If you’re restoring tools and pans, let’s face it: you’re going to keep acquiring more projects. I recommend covering your tank with a tarp to keep your wire and rebar from rusting when they’re not in use. That way all you have to do is wire up your latest acquisition and connect the battery charger.

You don’t need to dump the water out of your tank every time, or ever, really. However, if you need to impress someone and don’t want a bucket of sludge on your porch, you should carefully dump your tank out on a patch of dirt/sand/gravel and not your lawn. Don’t dump it into the storm runoff drains either.

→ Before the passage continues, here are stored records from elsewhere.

/-! ### The Moot (spec/14) -/

/-- The head of the Moot queue: it waits for a free place among 64 and for spilled pages (spec/07 R201, spec/09 R271); one that its
checks or checked mode refuse moves no byte, and completes in its place with its status in the Moot's register, the next index taken and
its mark incremented (spec/07 R202, R210, R216); an accepted one waits while its bucket is open already, or the open buckets leave no room
(spec/14 R412), or something holds its range. One that nothing holds starts: M.CONTRIB opens its bucket, and reads its source or,
abstaining, completes at once with an absent contribution; a non-owner's M.PUBLISH waits for its shard; the owner's starts once its bucket
has landed, reads its shard and sends it to the ranks below it. An M.PUBLISH that completes marks its bucket as published, and at the
owner frees the landing slot; the bucket then closes when nothing else is owed (spec/14 R410 to R412, R414, R416, R417).
Completion: mootQueueHead, publishStart. -/
def Obligations.MootOperations : Prop :=
  ∀ (s : State) (core a : Nat) (x : Ctx) (q : QOp) (rest : List QOp), s.onCore core = some (a, x) → x.mootQ = q :: rest →
    let g := q.mGroup
    let b := q.mBucketNo
    let v := s.translate a core (s.mootFp q)
    let waits := decide (64 ≤ s.mootStarted core) ||
      (!q.lost && !(q.isContrib && q.mAbstains) && s.spilledIn a ((natOf q.mAddr).getD 0) q.mLen)
    let full := decide (268435456 < ((s.openBuckets g).map (fun e => 2 * e.2.len)).foldl (· + ·) 0 + 2 * q.mLen)
    let held := (q.isContrib && ((s.bucketAt g b).isSome || full)) || x.mustWait q (s.mootFp q) ||
      !x.boardRoom (s.windowOf a core) (s.mootFp q)
    let hazard := x.hazard (s.windowOf a core) .moot (s.mootFp q)
    let refused := fun (u : State) (st : Status) =>
      (∀ r0 rs, x.moots = r0 :: rs → (∀ z, r0.phase ≠ .refused z ∧ r0.phase ≠ .done z) →
        exec (.mootQueueHead core) s = .next (u.setCtx a core (x.takeMoot q (.refused st) {}))) ∧
      (x.moots = [] → ∃ (t : State), exec (.mootQueueHead core) s = .next t ∧ t.mem = u.mem ∧ t.poison = u.poison ∧ t.regs = u.regs ∧
        t.groups = u.groups ∧ t.buckets = u.buckets ∧ t.out = u.out ∧ (t.ctx a core).tub = x.tub ∧ (t.ctx a core).moots = [] ∧
        (t.ctx a core).mootQ = takeIter x.mootQ ∧ (t.ctx a core).est .moot = (x.est .moot).note st (x.nextIndex .moot) ∧
        (t.ctx a core).nextIndex .moot = (x.nextIndex .moot + 1) % 2 ^ 24 ∧
        (∀ m, q.mark = some m → (t.ctx a core).mark m = x.mark m + 1) ∧ (q.mark = none → (t.ctx a core).marks = x.marks))
    (waits = true → exec (.mootQueueHead core) s = .next s) ∧
    (∀ st, waits = false → s.mootCheck a core q = st → st ≠ .ok → refused s st) ∧
    (waits = false → s.mootCheck a core q = .ok → (held = true ∨ (q.isPublish = true ∧ s.mOwns q = true)) → exec (.mootQueueHead core) s = .next s) ∧
    (waits = false → s.mootCheck a core q = .ok → held = false → hazard = true → (q.isContrib = true ∨ (q.isPublish = true ∧ s.mOwns q = false)) →
      refused (s.noteHazard a core) .hazard) ∧
    (waits = false → s.mootCheck a core q = .ok → held = false → hazard = false →
      (q.isContrib = true →
        (q.mAbstains = false → exec (.mootQueueHead core) s =
          .next (((v.openBucket a core q).setCtx a core (x.takeMoot q (.reading g b) (s.mootFp q))).takeEarly g q.mStep b)) ∧
        (q.mAbstains = true → exec (.mootQueueHead core) s =
          .next (((((v.openBucket a core q).setCtx a core (x.takeMoot q (.done .ok) {})).settleMoots a core).takeEarly g q.mStep b).contribute
            g b {})) ∧
        (v.openBucket a core q).bucketAt g b =
          some { step := q.mStep, bucket := b, len := q.mLen, allot := a, core := core
                 forwarded := !s.mOwns q && (shardTargets (s.mRanks g) (s.mRank g) (b % s.mRanks g)).isEmpty } ∧
        (v.openBucket a core q).mState g = 2 ∧ (v.openBucket a core q).ctxs = s.ctxs ∧ (v.openBucket a core q).mem = s.mem) ∧
      (q.isPublish = true → s.mOwns q = false →
        exec (.mootQueueHead core) s = .next ((v.setCtx a core (x.takeMoot q (.waitShard g b) (s.mootFp q))).wakePublish a)) ∧
      (q.isPublish = true → s.mOwns q = true → ∀ k, s.bucketAt g b = some k → k.step = q.mStep → k.bucket = b →
        (k.landed = false → exec (.publishStart a core) s = .next s) ∧
        (k.landed = true → (s.readP a ((natOf q.mAddr).getD 0) q.mLen).any Prod.snd = false →
          let bs := s.readVa a ((natOf q.mAddr).getD 0) q.mLen
          let p := k.reduced.getD {}
          let m : MStream :=
            { step := k.step, bucket := k.bucket, roll := p.roll, samples := p.samples, faulty := p.faulty, length := bs.length, bytes := bs }
          let s1 := v.setCtx a core (x.takeMoot q (.done (rollStatus (s.mRanks g) p.roll)) {})
          exec (.publishStart a core) s =
            .next (((s1.modBucket g b (fun y => { y with forwarded := true })).forwardShard g b m true).settleMoots a core)))) ∧
    (∀ (t : State) k, t.bucketAt g b = some k → k.step = q.mStep → k.bucket = b →
      (t.mOwns q = true → t.publishDone q = ((t.setBucket g b { k with published := true }).unland g b).tryClose g b) ∧
      (t.mOwns q = false → t.publishDone q = (t.setBucket g b { k with published := true }).tryClose g b))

Here’s a Stanley #4 I recently cleaned up:

Photo of the Stanley #4 front before restoration
A bit rough
Photo of the Stanley #4 side before restoration
Ugly cheeks.
Photo of the Stanley #4 front after restoration
I tried keeping the yellow behind “Stanley”, but I accidentally nicked an edge with the wire wheel, so I had to finish it off.
Photo of the Stanley #4 side after restoration
Cleaned up sides.
Electrolysis tank for a few days, lots of scrubbing, sanding and flattening of side and sole on sandpaper and diamond stones. I used a coat of Autosol on the finish to prevent rust (hopefully). I tried a clear coat Rustoleum, but I am not good at spray painting, so I stripped it and started over.
Little parts
Vinegar bath and wire wheel polishing
Ground a new primary bevel, sharpened to 1200 grit on diamond stone + leather strop
Brass parts
Barkeeper’s Friend, scrubbing, wire wheel
Wood parts
Sanding from 60 grit to 220 grit. Could have done more, but I don’t care enough too, since this is just a plane for me to use. I did a couple coats of boiled linseed oil for finish too.